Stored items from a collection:
+++

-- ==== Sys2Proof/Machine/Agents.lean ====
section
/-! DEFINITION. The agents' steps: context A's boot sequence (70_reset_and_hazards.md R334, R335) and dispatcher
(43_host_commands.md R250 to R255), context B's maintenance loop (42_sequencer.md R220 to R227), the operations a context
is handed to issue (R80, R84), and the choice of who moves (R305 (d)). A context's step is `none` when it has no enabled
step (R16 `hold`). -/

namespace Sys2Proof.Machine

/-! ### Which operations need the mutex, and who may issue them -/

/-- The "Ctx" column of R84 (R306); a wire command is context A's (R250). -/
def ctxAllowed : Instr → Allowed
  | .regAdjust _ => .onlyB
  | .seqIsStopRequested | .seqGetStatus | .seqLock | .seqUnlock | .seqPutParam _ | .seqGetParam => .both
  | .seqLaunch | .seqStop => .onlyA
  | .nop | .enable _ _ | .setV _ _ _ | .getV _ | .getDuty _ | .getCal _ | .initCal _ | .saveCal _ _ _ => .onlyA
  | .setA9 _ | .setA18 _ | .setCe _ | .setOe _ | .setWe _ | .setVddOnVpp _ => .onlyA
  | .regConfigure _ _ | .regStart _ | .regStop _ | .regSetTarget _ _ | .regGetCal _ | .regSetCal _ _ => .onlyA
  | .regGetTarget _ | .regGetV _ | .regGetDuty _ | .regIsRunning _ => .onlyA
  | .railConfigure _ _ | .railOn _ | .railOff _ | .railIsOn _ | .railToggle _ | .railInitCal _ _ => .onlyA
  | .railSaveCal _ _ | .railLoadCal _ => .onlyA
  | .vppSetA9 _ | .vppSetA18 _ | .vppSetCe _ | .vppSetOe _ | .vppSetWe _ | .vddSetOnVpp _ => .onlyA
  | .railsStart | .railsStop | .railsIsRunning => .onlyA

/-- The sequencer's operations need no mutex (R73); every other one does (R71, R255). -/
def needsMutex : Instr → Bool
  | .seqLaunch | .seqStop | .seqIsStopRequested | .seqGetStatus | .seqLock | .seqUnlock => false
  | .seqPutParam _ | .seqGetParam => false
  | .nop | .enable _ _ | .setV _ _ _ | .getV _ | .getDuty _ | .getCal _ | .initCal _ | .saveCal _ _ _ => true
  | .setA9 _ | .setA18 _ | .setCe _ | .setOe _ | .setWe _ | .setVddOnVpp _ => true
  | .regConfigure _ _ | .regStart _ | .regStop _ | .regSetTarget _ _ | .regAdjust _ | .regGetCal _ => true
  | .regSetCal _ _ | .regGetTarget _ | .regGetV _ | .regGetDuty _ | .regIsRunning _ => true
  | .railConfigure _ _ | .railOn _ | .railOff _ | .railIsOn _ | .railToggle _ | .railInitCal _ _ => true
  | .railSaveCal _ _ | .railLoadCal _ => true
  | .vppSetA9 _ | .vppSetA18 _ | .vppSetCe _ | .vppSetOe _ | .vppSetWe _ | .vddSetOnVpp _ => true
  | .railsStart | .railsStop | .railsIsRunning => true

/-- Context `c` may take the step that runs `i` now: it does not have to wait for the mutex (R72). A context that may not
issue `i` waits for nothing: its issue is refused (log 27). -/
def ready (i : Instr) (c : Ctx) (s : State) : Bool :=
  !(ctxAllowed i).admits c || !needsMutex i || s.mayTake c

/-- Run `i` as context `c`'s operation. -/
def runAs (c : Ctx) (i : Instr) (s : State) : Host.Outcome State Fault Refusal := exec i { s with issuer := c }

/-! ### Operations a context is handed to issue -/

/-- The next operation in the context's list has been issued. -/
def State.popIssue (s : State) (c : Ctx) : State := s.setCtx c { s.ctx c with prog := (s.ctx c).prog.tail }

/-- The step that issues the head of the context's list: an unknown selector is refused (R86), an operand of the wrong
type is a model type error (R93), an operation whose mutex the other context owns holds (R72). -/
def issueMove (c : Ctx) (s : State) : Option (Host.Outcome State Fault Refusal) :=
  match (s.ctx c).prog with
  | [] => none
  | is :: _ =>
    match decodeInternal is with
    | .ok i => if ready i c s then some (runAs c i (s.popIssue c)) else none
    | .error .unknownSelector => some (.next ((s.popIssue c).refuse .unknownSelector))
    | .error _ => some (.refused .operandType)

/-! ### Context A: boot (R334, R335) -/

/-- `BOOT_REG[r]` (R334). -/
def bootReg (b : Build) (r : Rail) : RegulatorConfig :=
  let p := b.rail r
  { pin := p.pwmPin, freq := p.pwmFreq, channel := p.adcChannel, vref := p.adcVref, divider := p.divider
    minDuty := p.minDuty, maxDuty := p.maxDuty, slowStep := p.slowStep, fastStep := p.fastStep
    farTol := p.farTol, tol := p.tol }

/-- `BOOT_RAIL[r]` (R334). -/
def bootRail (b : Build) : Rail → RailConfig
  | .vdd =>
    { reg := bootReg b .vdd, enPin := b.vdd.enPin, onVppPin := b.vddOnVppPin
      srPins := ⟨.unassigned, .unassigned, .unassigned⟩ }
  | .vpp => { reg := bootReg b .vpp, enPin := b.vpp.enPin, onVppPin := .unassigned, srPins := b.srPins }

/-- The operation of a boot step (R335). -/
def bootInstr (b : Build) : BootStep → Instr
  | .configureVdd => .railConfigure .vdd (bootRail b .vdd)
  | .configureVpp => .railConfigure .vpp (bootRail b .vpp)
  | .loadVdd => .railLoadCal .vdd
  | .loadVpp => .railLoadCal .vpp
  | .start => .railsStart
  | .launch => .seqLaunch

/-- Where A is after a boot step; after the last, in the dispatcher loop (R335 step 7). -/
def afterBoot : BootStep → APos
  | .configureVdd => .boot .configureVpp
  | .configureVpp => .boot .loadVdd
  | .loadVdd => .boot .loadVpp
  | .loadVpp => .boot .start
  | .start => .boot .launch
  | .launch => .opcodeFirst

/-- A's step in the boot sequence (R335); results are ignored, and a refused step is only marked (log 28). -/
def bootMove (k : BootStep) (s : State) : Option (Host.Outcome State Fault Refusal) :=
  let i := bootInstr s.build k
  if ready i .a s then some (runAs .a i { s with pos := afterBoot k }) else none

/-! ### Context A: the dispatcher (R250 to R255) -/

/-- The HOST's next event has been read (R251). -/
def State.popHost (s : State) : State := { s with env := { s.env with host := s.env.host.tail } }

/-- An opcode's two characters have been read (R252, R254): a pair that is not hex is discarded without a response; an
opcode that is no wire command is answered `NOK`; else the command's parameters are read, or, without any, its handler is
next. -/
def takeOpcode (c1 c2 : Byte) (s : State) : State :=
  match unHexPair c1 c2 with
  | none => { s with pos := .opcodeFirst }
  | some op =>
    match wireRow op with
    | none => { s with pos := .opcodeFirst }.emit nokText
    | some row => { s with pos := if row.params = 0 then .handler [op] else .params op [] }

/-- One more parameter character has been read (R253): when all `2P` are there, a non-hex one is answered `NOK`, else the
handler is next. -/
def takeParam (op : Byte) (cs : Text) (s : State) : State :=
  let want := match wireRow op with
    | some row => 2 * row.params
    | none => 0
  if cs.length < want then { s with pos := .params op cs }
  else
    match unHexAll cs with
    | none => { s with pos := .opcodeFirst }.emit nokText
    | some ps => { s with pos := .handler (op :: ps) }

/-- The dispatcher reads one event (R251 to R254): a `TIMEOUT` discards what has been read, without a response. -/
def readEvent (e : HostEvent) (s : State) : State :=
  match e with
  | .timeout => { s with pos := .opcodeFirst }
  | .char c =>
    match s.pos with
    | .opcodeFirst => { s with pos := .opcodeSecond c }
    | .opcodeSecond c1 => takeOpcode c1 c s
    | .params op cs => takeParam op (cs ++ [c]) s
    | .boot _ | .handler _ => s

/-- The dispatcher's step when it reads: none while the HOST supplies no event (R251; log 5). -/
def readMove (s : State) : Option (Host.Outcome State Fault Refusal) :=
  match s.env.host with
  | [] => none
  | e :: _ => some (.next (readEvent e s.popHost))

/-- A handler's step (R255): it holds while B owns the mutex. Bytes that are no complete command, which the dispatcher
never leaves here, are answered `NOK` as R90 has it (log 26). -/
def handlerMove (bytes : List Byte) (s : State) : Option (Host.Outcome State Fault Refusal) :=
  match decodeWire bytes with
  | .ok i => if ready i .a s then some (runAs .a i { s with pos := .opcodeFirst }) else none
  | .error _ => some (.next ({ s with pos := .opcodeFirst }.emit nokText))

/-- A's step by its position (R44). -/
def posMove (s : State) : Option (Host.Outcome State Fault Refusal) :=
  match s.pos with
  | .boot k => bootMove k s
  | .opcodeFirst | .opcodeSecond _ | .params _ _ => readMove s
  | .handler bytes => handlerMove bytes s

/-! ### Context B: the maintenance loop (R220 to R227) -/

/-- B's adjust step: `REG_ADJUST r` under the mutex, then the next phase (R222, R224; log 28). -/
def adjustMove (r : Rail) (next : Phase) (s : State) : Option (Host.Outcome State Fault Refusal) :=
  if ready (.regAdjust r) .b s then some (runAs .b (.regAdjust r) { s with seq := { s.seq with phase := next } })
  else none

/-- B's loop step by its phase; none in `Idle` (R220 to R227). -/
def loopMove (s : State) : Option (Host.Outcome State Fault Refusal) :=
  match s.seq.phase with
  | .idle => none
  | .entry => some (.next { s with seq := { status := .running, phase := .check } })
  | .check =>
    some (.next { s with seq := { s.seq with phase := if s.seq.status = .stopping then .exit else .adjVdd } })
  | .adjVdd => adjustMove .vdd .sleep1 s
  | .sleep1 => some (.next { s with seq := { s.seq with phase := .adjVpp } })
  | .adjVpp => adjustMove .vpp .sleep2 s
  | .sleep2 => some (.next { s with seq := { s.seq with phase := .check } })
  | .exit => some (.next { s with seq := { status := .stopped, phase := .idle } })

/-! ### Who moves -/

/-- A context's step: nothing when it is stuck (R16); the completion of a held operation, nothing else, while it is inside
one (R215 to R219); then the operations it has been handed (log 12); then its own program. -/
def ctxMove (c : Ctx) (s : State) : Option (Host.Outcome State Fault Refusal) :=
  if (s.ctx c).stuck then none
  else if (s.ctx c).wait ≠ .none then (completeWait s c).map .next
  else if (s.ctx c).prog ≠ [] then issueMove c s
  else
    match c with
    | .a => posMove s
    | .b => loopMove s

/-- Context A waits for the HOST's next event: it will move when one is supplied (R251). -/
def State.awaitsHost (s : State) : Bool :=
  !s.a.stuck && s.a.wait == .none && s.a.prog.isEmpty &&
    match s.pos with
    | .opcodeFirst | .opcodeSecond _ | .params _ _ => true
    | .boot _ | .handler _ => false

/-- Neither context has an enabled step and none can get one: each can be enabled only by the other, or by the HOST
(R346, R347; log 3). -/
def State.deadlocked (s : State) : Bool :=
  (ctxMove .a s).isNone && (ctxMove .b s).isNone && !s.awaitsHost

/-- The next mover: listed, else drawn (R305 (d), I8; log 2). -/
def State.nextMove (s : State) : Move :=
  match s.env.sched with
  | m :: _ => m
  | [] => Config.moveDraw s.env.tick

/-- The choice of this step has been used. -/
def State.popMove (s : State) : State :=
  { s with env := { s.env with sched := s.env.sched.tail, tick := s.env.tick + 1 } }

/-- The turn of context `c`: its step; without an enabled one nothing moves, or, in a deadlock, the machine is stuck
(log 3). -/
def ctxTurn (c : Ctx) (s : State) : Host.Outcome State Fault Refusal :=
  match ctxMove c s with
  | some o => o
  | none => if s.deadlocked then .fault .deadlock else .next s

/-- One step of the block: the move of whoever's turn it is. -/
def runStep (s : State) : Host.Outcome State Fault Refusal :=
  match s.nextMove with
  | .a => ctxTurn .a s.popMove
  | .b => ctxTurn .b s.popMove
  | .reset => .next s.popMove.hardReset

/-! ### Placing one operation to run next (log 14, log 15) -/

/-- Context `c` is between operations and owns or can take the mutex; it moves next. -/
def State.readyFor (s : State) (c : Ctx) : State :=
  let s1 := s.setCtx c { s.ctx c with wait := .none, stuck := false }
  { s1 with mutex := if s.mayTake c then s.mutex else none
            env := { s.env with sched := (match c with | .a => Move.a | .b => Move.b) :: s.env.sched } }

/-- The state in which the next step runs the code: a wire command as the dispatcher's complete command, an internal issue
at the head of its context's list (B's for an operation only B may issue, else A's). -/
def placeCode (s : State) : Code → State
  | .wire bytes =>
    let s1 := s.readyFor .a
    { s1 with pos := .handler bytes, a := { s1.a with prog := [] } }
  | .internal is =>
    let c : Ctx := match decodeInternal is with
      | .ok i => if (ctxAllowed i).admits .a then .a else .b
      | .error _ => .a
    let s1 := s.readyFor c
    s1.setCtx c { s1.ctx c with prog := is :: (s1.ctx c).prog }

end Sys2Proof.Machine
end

+++

#### [Required action]
Identify each line in the entries with the word "onVppPin" and copy it.

#### [Exercise answer]
    { reg := bootReg b .vdd, enPin := b.vdd.enPin, onVppPin := b.vddOnVppPin
  | .vpp => { reg := bootReg b .vpp, enPin := b.vpp.enPin, onVppPin := .unassigned, srPins := b.srPins }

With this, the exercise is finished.